Among the lines below, restate word for word only those from the line with "decode [0b01001000] = .ok (.pha, []) ∧" through the line with "decode [0b00000000, 0xEE]", with both end lines kept.

Saved data entries:

-=-=-

-- ==== Sys2Proof/Machine/Step.lean ====
section
/-! DEFINITION. The step: fetch, decode and resolve the operand bytes, execute (R333). And the placing of one instruction
where the next step fetches. -/
namespace Sys2Proof.Machine

/-- One step executes exactly one instruction (R333). -/
def step (s : State) : Host.Outcome State Fault Refusal :=
  let f := s.fetchInstr
  exec f.1 f.2

/-- `s` with the instruction of a table word at PC. The windows that cover those bytes go, since a fetch from a peripheral would
not read what is placed (log entry 21). -/
def State.withFetchWord (s : State) (nbits w : Nat) : State :=
  let t := s.pokeBytes s.pc (tableWordBytes nbits w)
  { t with devices := t.devices.filter (fun d => !(d.covers s.pc || d.covers (s.pc + 1) || d.covers (s.pc + 2))) }

end Sys2Proof.Machine
end

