-- ==== Sys2Proof/Laws/PerInstr.lean ====
section
/-! SUPPORT. Lemmas for all instructions, one per constructor of Instr. -/
namespace Sys2Proof.Laws.OperandByteCount

/-- An instruction has as many operand bytes as its format says (R91). -/
def Statement (i : Instr) : Prop := (instrOperandBytes i).length + 1 = formatLength i.format

theorem memModeBytes_length (m : MemMode) : (memModeBytes m).length + 1 = formatLength m.format := by
  cases m <;> rfl

theorem operandBytes_length (o : Operand) : (operandBytes o).length + 1 = formatLength o.format := by
  cases o with
  | imm b => rfl
  | mem m => exact memModeBytes_length m

theorem targetBytes_length (t : Target) : (targetBytes t).length + 1 = formatLength t.format := by
  cases t with
  | acc => rfl
  | mem m => exact memModeBytes_length m

theorem jumpModeBytes_length (j : JumpMode) : (jumpModeBytes j).length + 1 = formatLength j.format := by
  cases j <;> rfl

theorem ora (o : Operand) : Statement (.ora o) := operandBytes_length o
theorem and (o : Operand) : Statement (.and o) := operandBytes_length o
theorem eor (o : Operand) : Statement (.eor o) := operandBytes_length o
theorem adc (o : Operand) : Statement (.adc o) := operandBytes_length o
theorem sbc (o : Operand) : Statement (.sbc o) := operandBytes_length o
theorem asl (t : Target) : Statement (.asl t) := targetBytes_length t
theorem lsr (t : Target) : Statement (.lsr t) := targetBytes_length t
theorem rol (t : Target) : Statement (.rol t) := targetBytes_length t
theorem ror (t : Target) : Statement (.ror t) := targetBytes_length t
theorem cmp (o : Operand) : Statement (.cmp o) := operandBytes_length o
theorem cpx (o : Operand) : Statement (.cpx o) := operandBytes_length o
theorem cpy (o : Operand) : Statement (.cpy o) := operandBytes_length o
theorem inc (m : MemMode) : Statement (.inc m) := memModeBytes_length m
theorem dec (m : MemMode) : Statement (.dec m) := memModeBytes_length m
theorem inx : Statement (.inx) := rfl
theorem iny : Statement (.iny) := rfl
theorem dex : Statement (.dex) := rfl
theorem dey : Statement (.dey) := rfl
theorem bit (m : MemMode) : Statement (.bit m) := memModeBytes_length m
theorem pha : Statement (.pha) := rfl
theorem pla : Statement (.pla) := rfl
theorem php : Statement (.php) := rfl
theorem plp : Statement (.plp) := rfl
theorem brk : Statement (.brk) := rfl
theorem rti : Statement (.rti) := rfl
theorem jsr (w : Addr) : Statement (.jsr w) := rfl
theorem rts : Statement (.rts) := rfl
theorem jmp (j : JumpMode) : Statement (.jmp j) := jumpModeBytes_length j
theorem bpl (d : Byte) : Statement (.bpl d) := rfl
theorem bmi (d : Byte) : Statement (.bmi d) := rfl
theorem bvc (d : Byte) : Statement (.bvc d) := rfl
theorem bvs (d : Byte) : Statement (.bvs d) := rfl
theorem bcc (d : Byte) : Statement (.bcc d) := rfl
theorem bcs (d : Byte) : Statement (.bcs d) := rfl
theorem bne (d : Byte) : Statement (.bne d) := rfl
theorem beq (d : Byte) : Statement (.beq d) := rfl
theorem lda (o : Operand) : Statement (.lda o) := operandBytes_length o
theorem ldx (o : Operand) : Statement (.ldx o) := operandBytes_length o
theorem ldy (o : Operand) : Statement (.ldy o) := operandBytes_length o
theorem sta (m : MemMode) : Statement (.sta m) := memModeBytes_length m
theorem stx (m : MemMode) : Statement (.stx m) := memModeBytes_length m
theorem sty (m : MemMode) : Statement (.sty m) := memModeBytes_length m
theorem tax : Statement (.tax) := rfl
theorem tay : Statement (.tay) := rfl
theorem txa : Statement (.txa) := rfl
theorem tya : Statement (.tya) := rfl
theorem tsx : Statement (.tsx) := rfl
theorem txs : Statement (.txs) := rfl
theorem clc : Statement (.clc) := rfl
theorem sec : Statement (.sec) := rfl
theorem cli : Statement (.cli) := rfl
theorem sei : Statement (.sei) := rfl
theorem cld : Statement (.cld) := rfl
theorem sed : Statement (.sed) := rfl
theorem clv : Statement (.clv) := rfl
theorem nop : Statement (.nop) := rfl
theorem undef (op : Byte) : Statement (.undef op) := rfl

end Sys2Proof.Laws.OperandByteCount
end

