-- ==== Sys2Proof/Tests/Slice0.lean ====
section
/-! SUPPORT. The model's own tests: ill-formed terms, words decoded, single steps against spec/95_test_vectors.md (the name
ends in the vector's id), and a witness for the hypotheses of each statement that has some. -/
namespace Sys2Proof.Tests
open Sys2Proof.Machine Sys2Proof.Claims

/-! ### Helpers -/

/-- `s` with PC at `pc`, the cells placed in memory, and the bytes placed from `pc` on. -/
def boot (pc : Addr) (bytes : List Byte) (cells : List (Addr × Byte)) (s : State) : State :=
  (cells.foldl (fun (t : State) c => t.poke c.1 c.2) { s with pc := pc }).pokeBytes pc bytes

/-- The step from `s` completes in a state with the property. -/
def endsIn (s : State) (p : State → Bool) : Bool :=
  match step s with
  | .next t => p t
  | .fault _ => false
  | .refused _ => false

/-- A machine with a peripheral at 0xD000 to 0xD0FF. -/
def withDevice : State := State.create {} [] [⟨0xD000, 0x100⟩]

/-! ### Ill-formed terms: one for each check of `Instr.wf` -/

theorem test_wf_accumulator_modes : ¬WellFormed (.lda (.mem (.zpy 0x10))) ∧ ¬WellFormed (.ora (.mem (.zpy 0x10))) ∧
    ¬WellFormed (.and (.mem (.zpy 0x10))) ∧ ¬WellFormed (.eor (.mem (.zpy 0x10))) ∧ ¬WellFormed (.adc (.mem (.zpy 0x10))) ∧
    ¬WellFormed (.sbc (.mem (.zpy 0x10))) ∧ ¬WellFormed (.cmp (.mem (.zpy 0x10))) := by decide

theorem test_wf_shift_modes : ¬WellFormed (.asl (.mem (.izx 0x10))) ∧ ¬WellFormed (.lsr (.mem (.aby 0x1000))) ∧
    ¬WellFormed (.rol (.mem (.zpy 0x10))) ∧ ¬WellFormed (.ror (.mem (.izy 0x10))) := by decide

theorem test_wf_compare_index_modes : ¬WellFormed (.cpx (.mem (.zpx 0x10))) ∧ ¬WellFormed (.cpy (.mem (.abx 0x1000))) := by
  decide

theorem test_wf_incdec_bit_modes : ¬WellFormed (.inc (.aby 0x1000)) ∧ ¬WellFormed (.dec (.izx 0x10)) ∧
    ¬WellFormed (.bit (.zpx 0x10)) := by decide

theorem test_wf_load_store_modes : ¬WellFormed (.ldx (.mem (.zpx 0x10))) ∧ ¬WellFormed (.ldy (.mem (.zpy 0x10))) ∧
    ¬WellFormed (.sta (.zpy 0x10)) ∧ ¬WellFormed (.stx (.abx 0x1000)) ∧ ¬WellFormed (.sty (.abx 0x1000)) := by decide

theorem test_wf_undef : ¬WellFormed (.undef 0xEA) ∧ ¬WellFormed (.undef 0x00) ∧ WellFormed (.undef 0x02) := by decide

theorem test_memory_wf : Memory.wf [(2, 1), (1, 1)] = false ∧ Memory.wf [(1, 1), (1, 2)] = false ∧
    Memory.wf [(1, 0)] = false ∧ Memory.wf [(65536, 1)] = false ∧ Memory.wf [(0, 1), (65535, 2)] = true := by decide

/-! ### Decoding: a word of every instruction, its opcode written bit by bit from the rule's 'Encoding' line -/

theorem test_decode_logical :
    decode [0b00001001, 0x0F] = .ok (.ora (.imm 0x0F), []) ∧
    decode [0b00110101, 0x10] = .ok (.and (.mem (.zpx 0x10)), []) ∧
    decode [0b01010001, 0x20] = .ok (.eor (.mem (.izy 0x20)), []) := by
  decide

theorem test_decode_add_subtract :
    decode [0b01101101, 0x34, 0x12] = .ok (.adc (.mem (.abs 0x1234)), []) ∧
    decode [0b11100001, 0xFE] = .ok (.sbc (.mem (.izx 0xFE)), []) := by
  decide

theorem test_decode_shift_rotate :
    decode [0b00001010] = .ok (.asl .acc, []) ∧
    decode [0b01001110, 0x00, 0x20] = .ok (.lsr (.mem (.abs 0x2000)), []) ∧
    decode [0b00110110, 0x7F] = .ok (.rol (.mem (.zpx 0x7F)), []) ∧
    decode [0b01111110, 0x00, 0x10] = .ok (.ror (.mem (.abx 0x1000)), []) := by
  decide

theorem test_decode_compare_incdec_bit :
    decode [0b11011001, 0xF0, 0x12] = .ok (.cmp (.mem (.aby 0x12F0)), []) ∧
    decode [0b11100100, 0x20] = .ok (.cpx (.mem (.zp 0x20)), []) ∧
    decode [0b11000000, 0x80] = .ok (.cpy (.imm 0x80), []) ∧
    decode [0b11111110, 0x34, 0x12] = .ok (.inc (.abx 0x1234), []) ∧
    decode [0b11000110, 0x10] = .ok (.dec (.zp 0x10), []) ∧
    decode [0b11101000] = .ok (.inx, []) ∧
    decode [0b11001000] = .ok (.iny, []) ∧
    decode [0b11001010] = .ok (.dex, []) ∧
    decode [0b10001000] = .ok (.dey, []) ∧
    decode [0b00101100, 0x34, 0x12] = .ok (.bit (.abs 0x1234), []) := by
  decide

theorem test_decode_stack :
    decode [0b01001000] = .ok (.pha, []) ∧
    decode [0b01101000] = .ok (.pla, []) ∧
    decode [0b00001000] = .ok (.php, []) ∧
    decode [0b00101000] = .ok (.plp, []) := by
  decide

theorem test_decode_control_transfer :
    decode [0b00000000, 0xEE] = .ok (.brk, []) ∧
    decode [0b01000000] = .ok (.rti, []) ∧
    decode [0b00100000, 0x34, 0x12] = .ok (.jsr 0x1234, []) ∧
    decode [0b01100000] = .ok (.rts, []) ∧
    decode [0b01001100, 0x00, 0xC0] = .ok (.jmp (.abs 0xC000), []) ∧
    decode [0b01101100, 0xFF, 0x30] = .ok (.jmp (.ind 0x30FF), []) := by
  decide

theorem test_decode_branches :
    decode [0b00010000, 0xFD] = .ok (.bpl 0xFD, []) ∧
    decode [0b00110000, 0x10] = .ok (.bmi 0x10, []) ∧
    decode [0b01010000, 0x05] = .ok (.bvc 0x05, []) ∧
    decode [0b01110000, 0x00] = .ok (.bvs 0x00, []) ∧
    decode [0b10010000, 0x7F] = .ok (.bcc 0x7F, []) ∧
    decode [0b10110000, 0xFE] = .ok (.bcs 0xFE, []) ∧
    decode [0b11010000, 0x04] = .ok (.bne 0x04, []) ∧
    decode [0b11110000, 0x80] = .ok (.beq 0x80, []) := by
  decide

theorem test_decode_load_store :
    decode [0b10101001, 0x7F] = .ok (.lda (.imm 0x7F), []) ∧
    decode [0b10110110, 0xFF] = .ok (.ldx (.mem (.zpy 0xFF)), []) ∧
    decode [0b10111100, 0x10, 0x30] = .ok (.ldy (.mem (.abx 0x3010)), []) ∧
    decode [0b10010001, 0x10] = .ok (.sta (.izy 0x10), []) ∧
    decode [0b10010110, 0xFF] = .ok (.stx (.zpy 0xFF), []) ∧
    decode [0b10001100, 0x34, 0x12] = .ok (.sty (.abs 0x1234), []) := by
  decide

-=-=-

→ EXERCISE RESULT:
    decode [0b01001000] = .ok (.pha, []) ∧
    decode [0b01101000] = .ok (.pla, []) ∧
    decode [0b00001000] = .ok (.php, []) ∧
    decode [0b00101000] = .ok (.plp, []) := by
  decide

theorem test_decode_control_transfer :
    decode [0b00000000, 0xEE] = .ok (.brk, []) ∧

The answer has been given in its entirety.